Art. 16. A sentença civil fará coisa julgada erga omnes, exceto se a ação for julgada improcedente por deficiência de provas, hipótese em que qualquer legitimado poderá intentar outra ação com idêntico fundamento, valendo-se de nova prova.
Art. 17. O juiz condenará a associação
autora a pagar ao réu os honorários advocatícios arbitrados
na conformidade do § 4º do art. 20 da Lei nº 5.869, de 11
de janeiro de 1973 - Código de Processo Civil, quando reconhecer
que a pretensão é manifestamente infundada.
Parágrafo único.
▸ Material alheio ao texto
/-- One more message of that length is one more repeat and one more span. -/
theorem Scan.Repeated.closeSpan (h : c.Repeated length m) (hpos : 0 < length) (hfits : length < 2 ^ 10)
    (hroom : m < p.maxSpans) (start stop : Nat) : (closeSpan p start stop length c).Repeated length (m + 1) := by
  obtain ⟨hrepeats, hbest, hlengths⟩ := h
  have hcount : c.spans.length = m := by simpa using congrArg List.length hlengths
  rw [Machine.closeSpan, if_neg hpos.ne']
  obtain rfl | hm := m.eq_zero_or_pos
  · rw [if_pos (.inl hrepeats)]
    exact ⟨rfl, fun _ => rfl, by simp [spanOf_length_toNat hfits]⟩
  · have hbest := hbest hm
    rw [if_neg (by omega), if_pos (by omega), if_pos (by omega)]
    refine ⟨congrArg (· + 1) hrepeats, fun _ => hbest, ?_⟩
    simp [hlengths, spanOf_length_toNat hfits, List.replicate_succ']

end

/-! ### The bursts -/

section
variable {p : Params} {brk : Byte → Bool} {k m : Nat} {c : Scan} {burst : List Byte}
  (h : c.Repeated burst.length m) (hrun : c.run = 0) (hroom : m < p.maxSpans) (hpos : 0 < burst.length)
  (hfits : burst.length < 2 ^ 10) (hdata : ∀ np ∈ burst, brk np = false)
include h hrun hroom hpos hfits hdata

/-- A burst and its gap are one message more, and the scan goes on with no open run. -/
theorem scanFrom_burst {gap : Byte} (hgap : brk gap = true) (rest : List Byte) :
    ∃ k' c', c'.Repeated burst.length (m + 1) ∧ c'.run = 0 ∧
      scanFrom p brk k c (burst ++ gap :: rest) = scanFrom p brk k' c' rest := by
  refine ⟨_, _, ?_, ?_, (scanFrom_data hdata _).trans (scanFrom_break hgap rest)⟩
  · simpa only [hrun, Nat.zero_add] using ((h.setRun _).closeSpan hpos hfits hroom _ _).setRun 0
  · rfl

/-- The last burst is one message more, whether its gap was captured or not. -/
theorem scanFrom_lastBurst {last : List Byte} (hlast : last = [] ∨ ∃ gap, last = [gap] ∧ brk gap = true) :
    (scanFrom p brk k c (burst ++ last)).Repeated burst.length (m + 1) := by
  obtain rfl | ⟨gap, rfl, hgap⟩ := hlast
  · rw [scanFrom_data hdata, scanFrom_nil_of_open (by simpa [hrun] using hpos)]
    simpa only [hrun, Nat.zero_add] using (h.setRun _).closeSpan hpos hfits hroom _ _
  · obtain ⟨k', c', hc', hrun', hscan⟩ := scanFrom_burst (k := k) h hrun hroom hpos hfits hdata hgap []
    rwa [hscan, scanFrom_nil_of_closed hrun']

end

/-- Settles O29: each burst adds one message of its length to those before it. -/
theorem threeBurstsGiveThreeSpans : Obligations.ThreeBurstsGiveThreeSpans := by
  intro longPulse longSpace burst last gap1 gap2 L hL hlength hdata hgap1 hgap2 hlast hfits
  simp only [List.append_assoc, List.cons_append, List.length_append, List.length_cons] at hfits ⊢
  have hpos : 0 < burst.length := by omega
  have hshort : burst.length < 2 ^ 10 := by omega
  rw [segment]
  obtain ⟨k1, c1, h1, hrun1, hscan1⟩ := scanFrom_burst (p := configured) (k := 0)
    (Scan.start_repeated burst.length) rfl (by decide) hpos hshort hdata hgap1 (burst ++ gap2 :: (burst ++ last))
  obtain ⟨k2, c2, h2, hrun2, hscan2⟩ := scanFrom_burst (p := configured) (k := k1)
    h1 hrun1 (by decide) hpos hshort hdata hgap2 (burst ++ last)
  have h3 := scanFrom_lastBurst (p := configured) (k := k2) h2 hrun2 (by decide) hpos hshort hdata hlast
  rw [hscan1, hscan2, ← hlength]
  exact ⟨h3.repeats, h3.lengths⟩

end Sys2Proof.Machine
end

section
/-! The obligations on bucket midpoints and on Classify (44_modulation_classifier R160-R164). -/

namespace Sys2Proof.Machine

/-- The mean of two widths is a width, so it is kept whole. -/
@[simp] theorem halfway_toNat (a b : Dur) : (halfway a b).toNat = (a.toNat + b.toNat) / 2 := by
  have ha := a.isLt
  have hb := b.isLt
  rw [halfway, BitVec.toNat_ofNat, Nat.mod_eq_of_lt (by omega)]

@[simp] theorem Bucket.mid_toNat (b : Bucket) : b.mid.toNat = (b.min.toNat + b.max.toNat) / 2 :=
  halfway_toNat b.min b.max

/-- Settles O30: both ends of a real bucket's range are 2 or more, so their mean is. -/
theorem midpointRoundsDown : Obligations.MidpointRoundsDown := by
  refine ⟨Bucket.mid_toNat, fun s b hs hb => ?_⟩
  have hmin : 2 ≤ b.min.toNat := hs.widths b hb
  have hord : b.min.toNat ≤ b.max.toNat := hs.table.ordered b hb
  rw [Bucket.mid_toNat]
  omega

theorem midAt_of_getElem? {live : List Bucket} {i : Nibble} {b : Bucket} (h : live[i.toNat]? = some b) :
    midAt live i = b.mid := by
  rw [midAt, h]

theorem modulationFlag_iff {p : Params} {live : List Bucket} {axis : AxisThresholds} {short long : Bucket}
    (hshort : live[axis.short.toNat]? = some short) (hlong : live[axis.long.toNat]? = some long) :
    modulationFlag p live axis = true ↔ p.modRatio * short.mid.toNat < long.mid.toNat := by
  rw [modulationFlag, decide_eq_true_iff, midAt_of_getElem? hshort, midAt_of_getElem? hlong]
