-- ==== Sys2Proof/Machine/Plain.lean ====
section
/-! DEFINITION. The meanings of the format P rows (spec 41_opcode_catalog.md R130 to R132): the plain path with the row's opcode byte and its literal bytes. -/

namespace Sys2Proof.Machine

/-- `NOP` (R130). -/
def execNop (s : State) : StepOutcome := whenEnabled s (.next (plainPath 0x00#8 [] s))

/-- `LD BC,d16` (R131). -/
def execLdBcD16 (a b : Byte) (s : State) : StepOutcome := whenEnabled s (.next (plainPath 0x01#8 [a, b] s))

/-- `LD SP,d16` (R132). -/
def execLdSpD16 (a b : Byte) (s : State) : StepOutcome := whenEnabled s (.next (plainPath 0x31#8 [a, b] s))

end Sys2Proof.Machine
end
Em caso de litigância de má-fé,
a associação autora e os diretores responsáveis pela
propositura da ação serão solidariamente condenados
ao décuplo das custas, sem prejuízo da responsabilidade por
perdas e danos.
Art. 18. Nas ações de que trata esta Lei não haverá adiantamento de custas, emolumentos, honorários periciais e quaisquer outras despesas.
Art. 19. Aplica-se à ação civil pública, prevista nesta Lei, o Código de Processo Civil, aprovado pela Lei nº 5.869, de 11 de janeiro de 1973, naquilo em que não contrarie suas disposições.
Art. 20. O fundo de que trata o art. 13 desta Lei será regulamentado pelo Poder Executivo no prazo de 90 (noventa) dias.
Art. 21. Esta lei entra em vigor na data de sua publicação.
Art. 22. Revogam-se as disposições em contrário.
Brasília, em 24 de julho de 1985; 164º da Independência e 97º da República.